Al, I'm not questioning that is what you were told but it sounds like a mishmash of information to me. Back in the 70's (and continuing for many years) most of the Taiwan yards were incestuous in sharing designs to avoid paying for design rights, swapping or sharing hull molds, and the pedigree of many Taiwan yachts built during that time was quite cloudy. E.g. I don't know what the terms "1977 Tayana M36 Hull No. 302" is referring to, but it looks suspect to me.

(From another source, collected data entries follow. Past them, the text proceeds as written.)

-- ==== Sys2Proof/Machine/Feeders.lean ====
section
/-! DEFINITION. The Feeder Controller (05): firing and the outstanding-fire FIFOs, results, failures, jams, and the
feeder requests. -/

namespace Sys2Proof.Machine

/-! ### Failures (R83) -/

/-- A feeder becomes FAULTED. -/
def faultFeeder (k : FeederNo) (s : State) : State := setFeeder k { feederOf s k with state := .faulted } s

/-- Set a feeder's failure counter. -/
def setCounter (k : FeederNo) (n : Nat) (s : State) : State := setFeeder k { feederOf s k with counter := n } s

/-- An ON feeder whose counter has reached or passed its failure limit becomes FAULTED and raises FEED_LIMIT (R83). -/
def feedLimitTest (k : FeederNo) (s : State) : State :=
  if (feederOf s k).state = .on ∧ (feederOf s k).limit ≤ (feederOf s k).counter then
    raiseFault .feedLimit (.feeder k) s.pu.position false (faultFeeder k s)
  else s

/-- Count one failure of a feeder; the counter stays at 15 once there (R83). -/
def countFailure (k : FeederNo) (s : State) : State :=
  feedLimitTest k (setCounter k (if (feederOf s k).counter < 15 then (feederOf s k).counter + 1 else 15) s)

/-! ### Firing (R77, R79) -/

/-- Write an outcome into a piece's plan entry and add reasons, while the piece is open (R25, R26). -/
def writePlan (k : FeederNo) (v : PlanState) (rs : List Reason) (tag : Nat) (s : State) : State :=
  updatePiece tag (whileOpen (fun p => { pieceWithPlan k v p with reasons := withReasons rs p.reasons })) s

/-- Replace a feeder's FIFO. -/
def setFifo (k : FeederNo) (fifo : List Fire) (s : State) : State := setFeeder k { feederOf s k with fifo := fifo } s

/-- The oldest entry is pushed out as NO_RESULT: its open piece is written, and one failure is counted (R79). -/
def pushOut (k : FeederNo) (s : State) : State :=
  match (feederOf s k).fifo with
  | [] => s
  | oldest :: rest =>
    countFailure k
      (if oldest.expired then setFifo k rest s
       else writePlan k .noResult [.feedNoResult] oldest.tag (setFifo k rest s))

/-- Append a fire to a feeder's FIFO. -/
def appendFire (k : FeederNo) (tag : Nat) (s : State) : State :=
  setFifo k ((feederOf s k).fifo ++ [{ tag := tag, expired := false }]) s

/-- Fire a feeder for a piece: the fire line is pulsed, a full FIFO pushes out its oldest entry, and the new entry is
appended (R77, R79). -/
def fire (k : FeederNo) (tag : Nat) (s : State) : State :=
  appendFire k tag
    (if (feederOf s k).fifo.length < 4 then pulse (.fire k) s else pushOut k (pulse (.fire k) s))

/-- A recovery jog with the mask's feeder switch off (R77). -/
def feedersMasked (s : State) : Bool := inRecoveryJog s && !s.lc.settings.mask.feeders

/-- The due of a piece at a feeder (R77). -/
def feederDue (k : FeederNo) (tag : Nat) (s : State) : State :=
  if (feederOf s k).state = .on then
    if feedersMasked s then writePlan k .inhibited [.feedInhibited] tag s
    else fire k tag (writePlan k .fired [] tag s)
  else if (optionalFeeders s).contains k then writePlan k .skipped [] tag s
  else writePlan k .inhibited [.feedInhibited] tag s

/-! ### Results (R80) -/

/-- The plan state a result writes (R80). -/
def resultState : FeedResult → PlanState
  | .fed => .fed
  | .miss => .miss
  | .double => .double

/-- The reasons a result adds (R80). -/
def resultReasons : FeedResult → List Reason
  | .fed => []
  | .miss => [.feedMiss]
  | .double => [.feedDouble]

/-- A result is counted: FED sets the counter to 0, MISS and DOUBLE count one failure (R83). -/
def countResult (k : FeederNo) (r : FeedResult) (s : State) : State :=
  match r with
  | .fed => setCounter k 0 s
  | .miss => countFailure k s
  | .double => countFailure k s

/-- A result strobe is matched against the feeder's FIFO (R80). -/
def feederResult (k : FeederNo) (r : FeedResult) (s : State) : State :=
  match (feederOf s k).fifo with
  | [] => s
  | oldest :: rest =>
    countResult k r
      (if oldest.expired then setFifo k rest s
       else writePlan k (resultState r) (resultReasons r) oldest.tag (setFifo k rest s))

/-! ### Jams (R84) -/

/-- Set the level of a jam line. -/
def setJam (k : FeederNo) (active : Bool) (s : State) : State := setFeeder k { feederOf s k with jam := active } s

/-- FEEDER_JAM is raised and the feeder becomes FAULTED (R84). -/
def raiseJam (k : FeederNo) (s : State) : State :=
  raiseFault .feederJam (.feeder k) s.pu.position true (faultFeeder k s)

/-- The jam line of a feeder becomes active: an installed feeder that is ON or FAULTED jams (R84, R74). -/
def jamActive (k : FeederNo) (s : State) : State :=
  if installed s k ∧ (feederOf s k).state ≠ .off then raiseJam k (setJam k true s) else setJam k true s

/-- The jam line of a feeder goes inactive: the condition becomes inactive and nothing is raised (R84). -/
def jamInactive (k : FeederNo) (s : State) : State := clearCondition .feederJam (.feeder k) (setJam k false s)

/-- The FEEDER_JAM condition, as CLEAR FAULTS and RESTART raise it again: an installed feeder that is not OFF with its
jam line active (R84, R85, log 16). -/
def jamCondition (s : State) (k : FeederNo) : Bool :=
  installed s k && (feederOf s k).state != .off && (feederOf s k).jam

/-! ### CLEAR FAULTS, RESTART and the saved set (R76, R85) -/

/-- Each FAULTED feeder whose jam line is inactive becomes ON with its counter at 0 (R85). -/
def restoreFeeders (s : State) : State :=
  { s with fd := bankOf (fun k =>
      if (feederOf s k).state = .faulted ∧ (feederOf s k).jam = false then
        { feederOf s k with state := .on, counter := 0 }
      else feederOf s k) }

/-- The feeder states that a saved set makes live: a feeder that is not FAULTED becomes ON if it is in the set and OFF
if it is not (R76). -/
def setLive (saved : List FeederNo) (s : State) : State :=
  { s with fd := bankOf (fun k =>
      if (feederOf s k).state = .faulted then feederOf s k
      else { feederOf s k with state := if saved.contains k then .on else .off }) }

/-- Make a saved set live; a feeder made ON whose jam line is active faults at once (R76, R84). -/
def makeSavedLive (saved : List FeederNo) (s : State) : State :=
  (feedersWhere (fun k => (feederOf s k).state == .off && saved.contains k && installed s k && (feederOf s k).jam)).foldl
    (fun t k => raiseJam k t) (setLive saved s)

/-- Every failure counter is set to 0 (R85). -/
def zeroCounters (s : State) : State := { s with fd := bankOf (fun k => { feederOf s k with counter := 0 }) }

/-- The adjustments of an accepted LOAD GEOMETRY: `was` says which feeders were installed before (R74). -/
def adjustFeeders (was : FeederNo → Bool) (g : Geometry) (s : State) : State :=
  { s with fd := bankOf (fun k =>
      { feederOf s k with
        state := if was k ∧ bankGet g.feeders k = 0 then .off else (feederOf s k).state
        counter := if was k ∧ bankGet g.feeders k = 0 then 0 else (feederOf s k).counter
        firePhase := if (feederOf s k).firePhase < g.pitch then (feederOf s k).firePhase else 0 }) }

/-! ### Requests (R73, R75, R76, R86) -/

/-- The fire phases allowed: at most 8191, and at most P − 1 with a geometry loaded (R73). -/
def phaseAllowed (s : State) (phase : Nat) : Bool :=
  phase ≤ 8191 && (match s.pu.geometry with | some g => phase < g.pitch | none => true)

/-- Store the entries of SET FEEDERS from a feeder number up (R73). -/
def storePhases : Nat → List (Nat × Nat) → State → State
  | _, [], s => s
  | n, (phase, limit) :: rest, s =>
    match feederOfNumber n with
    | some k => storePhases (n + 1) rest (setFeeder k { feederOf s k with firePhase := phase, limit := limit } s)
    | none => storePhases (n + 1) rest s

/-- SET FEEDERS passes its checks (R73). -/
def setFeedersValid (s : State) (start : Nat) (entries : List (Nat × Nat)) : Bool :=
  1 ≤ start && start ≤ 12 && !entries.isEmpty && start + entries.length ≤ 13 &&
    entries.all (fun e => 1 ≤ e.2 && e.2 ≤ 15 && phaseAllowed s e.1)

/-- SET FEEDERS is taken (R73). -/
def takeSetFeeders (p : Port) (payload : List Byte) (s : State) : State :=
  if setFeedersValid s (byteAt payload 0) (phaseEntriesOf (payload.drop 1)) then
    putReply p .ok .none (storePhases (byteAt payload 0) (phaseEntriesOf (payload.drop 1)) s)
  else refuse p .badValue s

/-- A list of feeder numbers has the form ENABLE and DISABLE FEEDERS need (R75). -/
def feederListValid (ns : List Nat) : Bool := !ns.isEmpty && ns.all (fun n => 1 ≤ n && n ≤ 12) && decide ns.Nodup

/-- The listed feeders, in ascending feeder number. -/
def listedFeeders (ns : List Nat) : List FeederNo := feedersWhere (fun k => ns.contains (feederNumber k))

/-- A feeder fails ENABLE FEEDERS' test: not installed, FAULTED, or its jam line active (R75). -/
def enableFails (s : State) (k : FeederNo) : Bool :=
  !installed s k || (feederOf s k).state == .faulted || (feederOf s k).jam

/-- Set the state of the listed feeders. -/
def setStates (ks : List FeederNo) (v : FeederState) (s : State) : State :=
  { s with fd := bankOf (fun k => if ks.contains k then { feederOf s k with state := v } else feederOf s k) }

/-- Replace the saved feeder set of the recovery context. -/
def setSaved (saved : List FeederNo) (s : State) : State :=
  { s with lc := { s.lc with context := s.lc.context.map (fun c => { c with saved := saved }) } }

/-- ENABLE FEEDERS is taken: on the live states, or on the saved set while a recovery context is held (R75, R76). -/
def takeEnable (p : Port) (payload : List Byte) (s : State) : State :=
  if feederListValid (feederNumbersOf payload) = false then refuse p .badValue s
  else
    match (listedFeeders (feederNumbersOf payload)).find? (enableFails s) with
    | some k => putReply p .feederUnavailable (.feeder k) s
    | none =>
      match s.lc.context with
      | some c =>
        putReply p .ok .none
          (setSaved (feedersWhere (fun k => c.saved.contains k || (listedFeeders (feederNumbersOf payload)).contains k)) s)
      | none => putReply p .ok .none (setStates (listedFeeders (feederNumbersOf payload)) .on s)

/-- DISABLE FEEDERS is taken: on the live states, where a FAULTED feeder refuses it, or on the saved set while a
recovery context is held, where none does (R75, R76). -/
def takeDisable (p : Port) (payload : List Byte) (s : State) : State :=
  if feederListValid (feederNumbersOf payload) = false then refuse p .badValue s
  else
    match s.lc.context with
    | some c =>
      putReply p .ok .none
        (setSaved (feedersWhere (fun k => c.saved.contains k && !(listedFeeders (feederNumbersOf payload)).contains k)) s)
    | none =>
      match (listedFeeders (feederNumbersOf payload)).find? (fun k => (feederOf s k).state == .faulted) with
      | some k => putReply p .feederUnavailable (.feeder k) s
      | none => putReply p .ok .none (setStates (listedFeeders (feederNumbersOf payload)) .off s)

/-- One feeder's part of the QUERY FEEDERS reply (R86). -/
def feederReport (s : State) (k : FeederNo) : FeederReport :=
  { installed := installed s k, state := (feederOf s k).state, firePhase := (feederOf s k).firePhase,
    limit := (feederOf s k).limit, counter := (feederOf s k).counter, jam := (feederOf s k).jam,
    saved := s.lc.context.map (fun c => c.saved.contains k), count := (feederOf s k).fifo.length,
    fifo := (feederOf s k).fifo }

/-! ### Meanings -/

/-- FEEDER_RESULT (R80). -/
def execFeederResult (k : FeederNo) (r : FeedResult) (s : State) : Host.Outcome State Fault Refusal :=
  .next (feederResult k r s)

/-- FEEDER_JAM (R84). -/
def execFeederJam (k : FeederNo) (s : State) : Host.Outcome State Fault Refusal := .next (jamActive k s)

/-- JAM_LINE_INACTIVE (R84). -/
def execJamLineInactive (k : FeederNo) (s : State) : Host.Outcome State Fault Refusal := .next (jamInactive k s)

/-- SET_FEEDERS (R73). -/
def execSetFeeders (p : Port) (tag : Byte) (payload : List Byte) (s : State) : Host.Outcome State Fault Refusal :=
  .next (serve p 0x0C tag payload (takeSetFeeders p payload) s)

/-- ENABLE_FEEDERS (R75, R76). -/
def execEnableFeeders (p : Port) (tag : Byte) (payload : List Byte) (s : State) : Host.Outcome State Fault Refusal :=
  .next (serve p 0x0D tag payload (takeEnable p payload) s)

/-- DISABLE_FEEDERS (R75, R76). -/
def execDisableFeeders (p : Port) (tag : Byte) (payload : List Byte) (s : State) : Host.Outcome State Fault Refusal :=
  .next (serve p 0x0E tag payload (takeDisable p payload) s)

/-- QUERY_FEEDERS (R86). -/
def execQueryFeeders (p : Port) (tag : Byte) (payload : List Byte) (s : State) : Host.Outcome State Fault Refusal :=
  .next (serve p 0x0F tag payload (answer p (fun t => .feeders (bankOf (feederReport t)))) s)

end Sys2Proof.Machine
end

Bob Perry's original 37 cutter design was being built by CT as the CT-37 in the early/mid-70's and was later branded as a Tayana, perhaps due to financial arrangements being changed in the Taiwan yards. "M36" might be referring to the Mariner design first built in Japan which was later shifted to Taiwan but wasn't successful and folded after a few years, only to be resurrected again by another yard.
The point of all this is that, unless you can trace a boat to a specific yard and also have confidence in the yard's build quality being consistent over time - unlikely back then - you don't really know much about a given hull when hearing about sisterships. E.g. the ballast may be lead, or changed to steel punchings in concrete because that's what they could afford at that point...or even sand, as Terry on VALHALLA was describing to me about one Taiwan built boat from that era.
I'm not saying this boat isn't worth considering; perhaps if you did an extensive personal survey of her, you'd know whether contracting with a professional surveyor would be worth the risk. But you probably won't know much about that one boat based on her sisterships.